Fork progression rate and nascent strand degradation at stalled replication forks are suppressed by depletion of STING
BRCA1-deficient breast and ovarian cancer cells display prominent NDD upon replication arrest by HU (Schlacher et al., 2012). This phenotype can be revealed by DNA fiber assays (Quinet et al., 2017), including our microfluidics-assisted replication track analysis, maRTA (Sidorova et al., 2009). One approach is to pulse-label cells with two nucleoside analogs either consecutively (no-HU sample) or with the labels separated by a 5–6 h interval of treatment with HU (HU sample). In a no-HU sample, tracks of the first label represent naturally occurring fork terminations (ter) if they are by themselves, or ongoing forks (on) if they are contiguous with second label tracks (Figure 2A). In a HU sample, tracks of first label (incorporated prior to HU addition) correspond to natural terminations and HU-mediated fork stalls (ter and st in Figure 2). Tracks of contiguous first and second labels correspond to stalled forks that restarted (res in Figure 2) replication after HU. If NDD occurs during HU arrest, first label tracks lose some of the label, effectively becoming shorter in comparison with the first label tracks of a no-HU sample (Figure 2A). Both the forks that restart replication after HU and those that do not can undergo degradation in HU.

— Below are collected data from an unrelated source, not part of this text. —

-- ==== Sys2Proof/Machine/Arith.lean ====
section
/-! DEFINITION. The arithmetic every unit shares: bit fields of a word, signed reading, saturation and rounding,
little-endian bytes, the sparse store in canonical form, and update of one place of a vector. -/
namespace Sys2Proof.Machine

/-- Bits [lo + n − 1 : lo] of a word as a number. -/
def bits (w : Word) (lo n : Nat) : Nat := w.toNat / 2 ^ lo % 2 ^ n

/-- Bit i of a word. -/
def bit (w : Word) (i : Nat) : Bool := w.getLsbD i

/-- A word whose bits [lo + n − 1 : lo] are v and whose other bits are those of w. -/
def setBits (w : Word) (lo n v : Nat) : Word :=
  let m : Word := BitVec.ofNat 32 ((2 ^ n - 1) * 2 ^ lo)
  (w &&& ~~~m) ||| (BitVec.ofNat 32 (v % 2 ^ n * 2 ^ lo))

/-- A word whose bit i is b and whose other bits are those of w. -/
def setBit (w : Word) (i : Nat) (b : Bool) : Word := setBits w i 1 (if b then 1 else 0)

/-- 1 for true, 0 for false. -/
def b2n (b : Bool) : Nat := if b then 1 else 0

/-- A number read as an n-bit two's-complement value. -/
def signed (n v : Nat) : Int :=
  let u := v % 2 ^ n
  if u < 2 ^ (n - 1) then (u : Int) else (u : Int) - (2 ^ n : Nat)

/-- Bits [lo + n − 1 : lo] of a word read as two's complement. -/
def sbits (w : Word) (lo n : Nat) : Int := signed n (bits w lo n)

/-- An integer as a 32-bit word, wrapping. -/
def wordOf (i : Int) : Word := BitVec.ofInt 32 i

/-- An integer limited to [lo, hi]. -/
def clampI (lo hi x : Int) : Int := if x < lo then lo else if hi < x then hi else x

/-- A number limited to [lo, hi]. -/
def clampN (lo hi x : Nat) : Nat := if x < lo then lo else if hi < x then hi else x

/-- Saturation to a signed n-bit range. -/
def satS (n : Nat) (x : Int) : Int := clampI (-(2 ^ (n - 1) : Nat)) ((2 ^ (n - 1) : Nat) - 1) x

/-- A counter word that saturates at all ones of its width (R48, R265 and others). -/
def satInc (n v : Nat) : Nat := if v + 1 < 2 ^ n then v + 1 else 2 ^ n - 1

/-- x × 2⁻ⁿ rounded half up (R118): floor (x / 2ⁿ + 1/2). -/
def roundShift (x : Int) (n : Nat) : Int :=
  if n = 0 then x else (x + (2 ^ (n - 1) : Nat)) >>> n

/-- round(x / 2ⁿ), halves away from zero (R348). -/
def roundAway (x : Int) (n : Nat) : Int := if x < 0 then -roundShift (-x) n else roundShift x n

/-- The quotient rounded half up, of numbers. -/
def roundDiv (a b : Nat) : Nat := if b = 0 then 0 else (2 * a + b) / (2 * b)

/-- The quotient of integers by a number, rounded half up. -/
def roundDivI (a : Int) (b : Nat) : Int := if b = 0 then 0 else Int.fdiv (2 * a + b) (2 * b)

/-- The whole square root: by bits from the top, `n` of them. -/
def isqrtFrom (x : Nat) : Nat → Nat → Nat
  | 0, r => r
  | n + 1, r =>
    let r' := r + 2 ^ n
    isqrtFrom x n (if r' * r' ≤ x then r' else r)

/-- The largest r with r × r ≤ x, for x below 2¹²⁸. -/
def isqrt (x : Nat) : Nat := isqrtFrom x 64 0

/-- The bytes of a number, least significant first (R111: little-endian). -/
def leBytes : Nat → Nat → Bytes
  | 0, _ => []
  | n + 1, v => BitVec.ofNat 8 (v % 256) :: leBytes n (v / 256)

/-- The number that bytes spell, least significant first. -/
def leNat : Bytes → Nat
  | [] => 0
  | b :: bs => b.toNat + 256 * leNat bs

/-- `n` bytes of a run of bytes from an offset, read little-endian; a byte beyond the end reads 0. -/
def leAt (bs : Bytes) (off n : Nat) : Nat := leNat ((bs.drop off).take n)

/-- The XOR of the eight bits of a byte: its parity bit (R259). -/
def parityOf (b : Byte) : Bool :=
  (List.range 8).foldl (fun p i => p != b.getLsbD i) false

/-- The place i of a vector passed through f. -/
def modAt {α : Type} {n : Nat} (v : Vector α n) (i : Fin n) (f : α → α) : Vector α n := v.set i (f v[i])

/-- The value a sparse store holds at a key: its entry, or what an unlisted key reads as. -/
def sget {α : Type} (dflt : Nat → α) : List (Nat × α) → Nat → α
  | [], a => dflt a
  | (k, v) :: r, a => if k = a then v else sget dflt r a

/-- A sparse store with the value v at a key, in canonical form: keys rising, no entry equal to what an unlisted key
reads as. -/
def sput {α : Type} [DecidableEq α] (dflt : Nat → α) : List (Nat × α) → Nat → α → List (Nat × α)
  | [], a, v => if v = dflt a then [] else [(a, v)]
  | (k, w) :: r, a, v =>
    if a < k then (if v = dflt a then (k, w) :: r else (a, v) :: (k, w) :: r)
    else if a = k then (if v = dflt a then r else (a, v) :: r)
    else (k, w) :: sput dflt r a v

/-- Several values at rising keys from a key on. -/
def sputs {α : Type} [DecidableEq α] (dflt : Nat → α) (l : List (Nat × α)) (a : Nat) : List α → List (Nat × α)
  | [] => l
  | v :: vs => sputs dflt (sput dflt l a v) (a + 1) vs

/-- The values at n rising keys from a key on. -/
def sgets {α : Type} (dflt : Nat → α) (l : List (Nat × α)) (a : Nat) : Nat → List α
  | 0 => []
  | n + 1 => sget dflt l a :: sgets dflt l (a + 1) n

/-- The sparse store without the entries of the keys in [lo, hi): they read as unlisted. -/
def sclear {α : Type} (l : List (Nat × α)) (lo hi : Nat) : List (Nat × α) :=
  l.filter fun e => decide (e.1 < lo) || decide (hi ≤ e.1)

/-- Every key of a sparse store lies above a bound, keys rise, and no entry holds what an unlisted key reads as. -/
def swfFrom {α : Type} [DecidableEq α] (dflt : Nat → α) : Option Nat → List (Nat × α) → Bool
  | _, [] => true
  | b, (k, v) :: r =>
    (match b with | none => true | some m => decide (m < k)) && decide (v ≠ dflt k) && swfFrom dflt (some k) r

/-- The canonical form of a sparse store. -/
def swf {α : Type} [DecidableEq α] (dflt : Nat → α) (l : List (Nat × α)) : Bool := swfFrom dflt none l

end Sys2Proof.Machine
end

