/-- A category 1 or 2 stop in progress (R440): its category, the mode it began in, when, the speed of each axis at the
demand, which axes have reached standstill, and when the brakes were set. -/
structure StopSeq where
  cat    : Nat
  origin : Mode
  since  : Nat
  speed  : Vector Int 4
  done   : Vector Bool 4
  setAt  : Option Nat
  deriving DecidableEq, Repr

/-- One axis in the machinery block: its shock detection, its hems and its group set-points (R434, R437, R442). -/
structure MachAxis where
  slack    : Bool := false
  snatch   : Bool := false
  slackRun : Nat := 0
  torque   : List Int := []       -- the lifting torque at the last grid points, newest first
  hem      : Bool := false
  overrun  : Bool := false
  spSpeed  : Option Int := none
  spQ      : Option Int := none
  own      : Bool := false        -- a torque-share leader: its own slots' outputs are its set-points (Table 17.2)
  corr     : Int := 0             -- the lock correction of the last cycle (R434, R440)
  stillAt  : Option Nat := some 0 -- since when |speed| is below STILL (R440)
  deriving DecidableEq, Repr

/-- A group member as last received (R436). -/
structure Member where
  node   : Nat
  entry  : GroupEntry
  absent : Nat
  lost   : Bool
  deriving DecidableEq, Repr

/-- The machinery-groups block. -/
structure Mach where
  brakes  : Vector Brake 4 := Vector.replicate 4 {}
  axes    : Vector MachAxis 4 := Vector.replicate 4 {}
  stop    : Option StopSeq := none
  members : List Member := []
  skewed  : List Nat := []        -- groups whose skew has been raised
  clashed : List Nat := []        -- groups whose entries disagree (R435)
  deriving DecidableEq, Repr

/-- The pulse a half-bridge forms in one period, in ticks of 2.5 ns (R411, R412): when its high switch conducts and
when its low switch conducts. -/
structure Pulse where
  high : Option (Nat × Nat) := none
  low  : List (Nat × Nat) := []
  deriving DecidableEq, Repr

/-- The current at a gate output, in mA: into the gate, out of it, or into the input of an isolated driver (R408, R418). -/
inductive GateDrive where | source (mA : Nat) | sink (mA : Nat) | iso (mA : Nat)
  deriving DecidableEq, Repr

/-- A gate output: its current now, and since when it is on. -/
structure GateOut where
  drive : GateDrive := .sink 1000
  onAt  : Option Nat := none
  deriving DecidableEq, Repr

/-- One axis's gate control in its edge die (R410, R413, R416). -/
structure GateAxis where
  shadow   : CompareGroup := ⟨0, 0, 0, 0, 0, 0⟩
  applied  : CompareGroup := ⟨0, 0, 0, 1, 1, 1⟩
  waiting  : Bool := true          -- in mode 1 until the first group after the enable applies
  fresh    : Bool := false         -- a group has been written since the last reload
  period   : Option Nat := none    -- the index of the period last reloaded
  ticks    : Nat := 0              -- its length
  reply    : Option Nat := none    -- the index that the reply to the last group carried
  pulses   : Vector Pulse 3 := Vector.replicate 3 {}
  shootRun : Nat := 0              -- consecutive periods with an event of the interlock
  shootAt  : Nat := 0              -- the last of them
  deriving DecidableEq, Repr

/-- A comparator self-test in progress (R421). -/
structure GateTest where
  comp  : Nat
  since : Nat
  deriving DecidableEq, Repr

/-- The gate blocks of both dies. The latches, records and levels are the words of Table 16.7. -/
structure Gate where
  axes      : Vector GateAxis 4 := Vector.replicate 4 {}
  quietAt   : List ((Nat × Nat) × Nat) := []   -- since when a source of a die's latch bit is inactive
  bootHold  : BitVec 24 := 0                   -- high-side channels held off (R409)
  soft      : BitVec 24 := 0                   -- channels turned off with SOFT_OFF (R415)
  outs      : Vector GateOut 24 := Vector.replicate 24 {}      -- GATE0–GATE23 (R406, R408)
  recAt     : Vector Nat 2 := Vector.replicate 2 0             -- when the trip record of a die was made (R426)
  tests     : Vector (Option GateTest) 2 := Vector.replicate 2 none
  stoSince  : Option Nat := none               -- since when the STO inputs differ
  deriving DecidableEq, Repr

/-- The states of a sensorless start (Table 15.3). -/
inductive StartState where | idle | align | ramp | handover | retry | run | fault | blind
  deriving DecidableEq, Repr

/-- One axis's motor field control (chapter 15). Currents, voltages and speeds are Q1.31 per-unit values; what the
words of Table 15.6 show lives in the words. -/
structure Axis where
  alignRow  : Nat := 0             -- the row of Table 15.2 that runs, from 1; 0 none
  alignAt   : Nat := 0
  alignCode : Nat := 0             -- the code of a row that failed, while i_d is ramped to 0
  alignPos  : Int := 0             -- the position count when the row began
  start     : StartState := .idle
  startAt   : Nat := 0
  rampSpeed : Int := 0
  rampDone  : Bool := false        -- the blind ramp of the last stop has reached 0 (R395)
  startDir  : Int := 1             -- the sign of the motion that the start is for (R391)
  tries     : Nat := 0             -- retries used by the start (R391)
  shorting  : Bool := false        -- a short is asked for (R394)
  braking   : Bool := false        -- regenerative braking before the short
  cA        : Int := 0             -- the phase codes c of the last sample
  cB        : Int := 0
  point     : Nat := 0             -- the index of the last sample point taken (R377)
  wordPoint : Nat := 0             -- the index of the last sample point with a filter word (R378)
  holdAt    : Nat := 0             -- when the inputs were held
  sampleAt  : Nat := 0             -- the sample time (Table 14.2)
  sarLeft   : Nat := 0             -- SAR conversions of the held inputs still to come (R379)
  iA        : Int := 0
  iB        : Int := 0
  iD        : Int := 0
  iQ        : Int := 0
  vD        : Int := 0
  vQ        : Int := 0
  vMag      : Int := 0
  vAl       : Int := 0             -- the voltage of the compare group written last (R383, R388)
  vBe       : Int := 0
  fw        : Int := 0             -- the field-weakening output w (R392)
  adv       : List (Int × Int) := []       -- the points of AXIS_ADV of the last sample (R403)
  posHist   : List Int := []       -- position counts at the last samples, newest first
  pos       : Int := 0
  ssiEdge   : Nat := 0             -- the last clock edge of the previous SSI frame
  ssiOpen   : Bool := false        -- a frame runs
  ssiSeen   : Bool := false        -- a frame has completed
  ssiMiss   : Nat := 0             -- sample periods without a completed frame
  ssiBadRun : Nat := 0
  ssiAt     : Nat := 0             -- when the position of the frame that runs was latched
  posAt     : Nat := 0             -- when the position in use was latched
  thetaAt   : Nat := 0             -- the moment at which the axis had the angle of AXIS_ANGLE
  ssiLast   : Option Nat := none   -- the position of the last good frame
  abzA      : Bool := false
  abzB      : Bool := false
  abzZ      : Bool := false
  abzAt     : Option Nat := none   -- when the level of A or B last changed (Table 15.4)
  abzZero   : Option Int := none   -- the count at the first Z edge
  abzIll    : Nat := 0             -- illegal transitions in this sample period
  disagree  : Nat := 0             -- samples in which source and observer differ by more than 45°
  frozen    : Nat := 0             -- samples with an unchanged count (R358)
  froze     : Bool := false        -- the freeze that stands has been judged
  lost      : Bool := false        -- a loss of feedback stands
  byObs     : Bool := false        -- the angle is taken from the observer
  obsTheta  : Nat := 0
  obsSpeed  : Int := 0
  obsGood   : Nat := 0             -- samples with a PLL error below 10°
  obsBad    : Nat := 0             -- samples with a PLL error above 30°
  beyond    : Bool := false        -- beyond a speed limit
  ke        : Option Nat := none   -- the filtered KE in units of 2⁻²⁰ µV·s/rad, once estimated (R396)
  keBadAt   : Option Nat := none
  keGoodAt  : Option Nat := none
  deriving DecidableEq, Repr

FIGURE 2. STING depletion affects replication forks. (A) Experimental design for detection of NDD (left) and the categories of forks scored in untreated and HU-treated cells using this design (right). (B) A Western blot of siRNA-mediated depletion of STING in BRCA1-deficient ovarian cancer line UWB1.289. i.c., internal control. In his case, the WRN protein was used for i.c. (C) A boxplot of first label (IdU) track length distributions in terminated (ter) and ongoing (on) forks without HU, and in stalled (st) or restarted (res) forks after HU. The latter two categories were combined and plotted together since restarted forks were extremely rare at 30 min after HU in UWB1.289. (D) A boxplot of first label (CldU) track lengths in the terminated, ongoing, stalled, or restarted forks in UWB1.289. Cells were treated the same way as in (C) except SR-717 was added at 8 μM during the HU arrest in HU samples or for 5 h before the labeling in no-HU samples. All labeling times were 40 min. The results in (C,D) represent two independent experiments each. (E) A Western blot of siRNA-mediated depletion of STING in the SV40-transformed fibroblast line GM639. NCL, nucleolin, was used as i.c. (F) A boxplot of replication track length distributions of stalled or terminated forks in GM639 transfected with non-targeting and STING siRNAs. (G) A boxplot of replication track length distributions of ongoing or restarted forks in GM639 transfected with non-targeting and STING siRNAs. (F,G) represent two independent experiments. Here and elsewhere the track length measurements are in pixels (px on Y axes), and 1 pixel approximately equals .62 Kb. p values are derived in pairwise KS tests. Numbers of tracks (n) measured in each category are indicated beneath the graphs and median values (in red) of each distribution are shown above the boxes.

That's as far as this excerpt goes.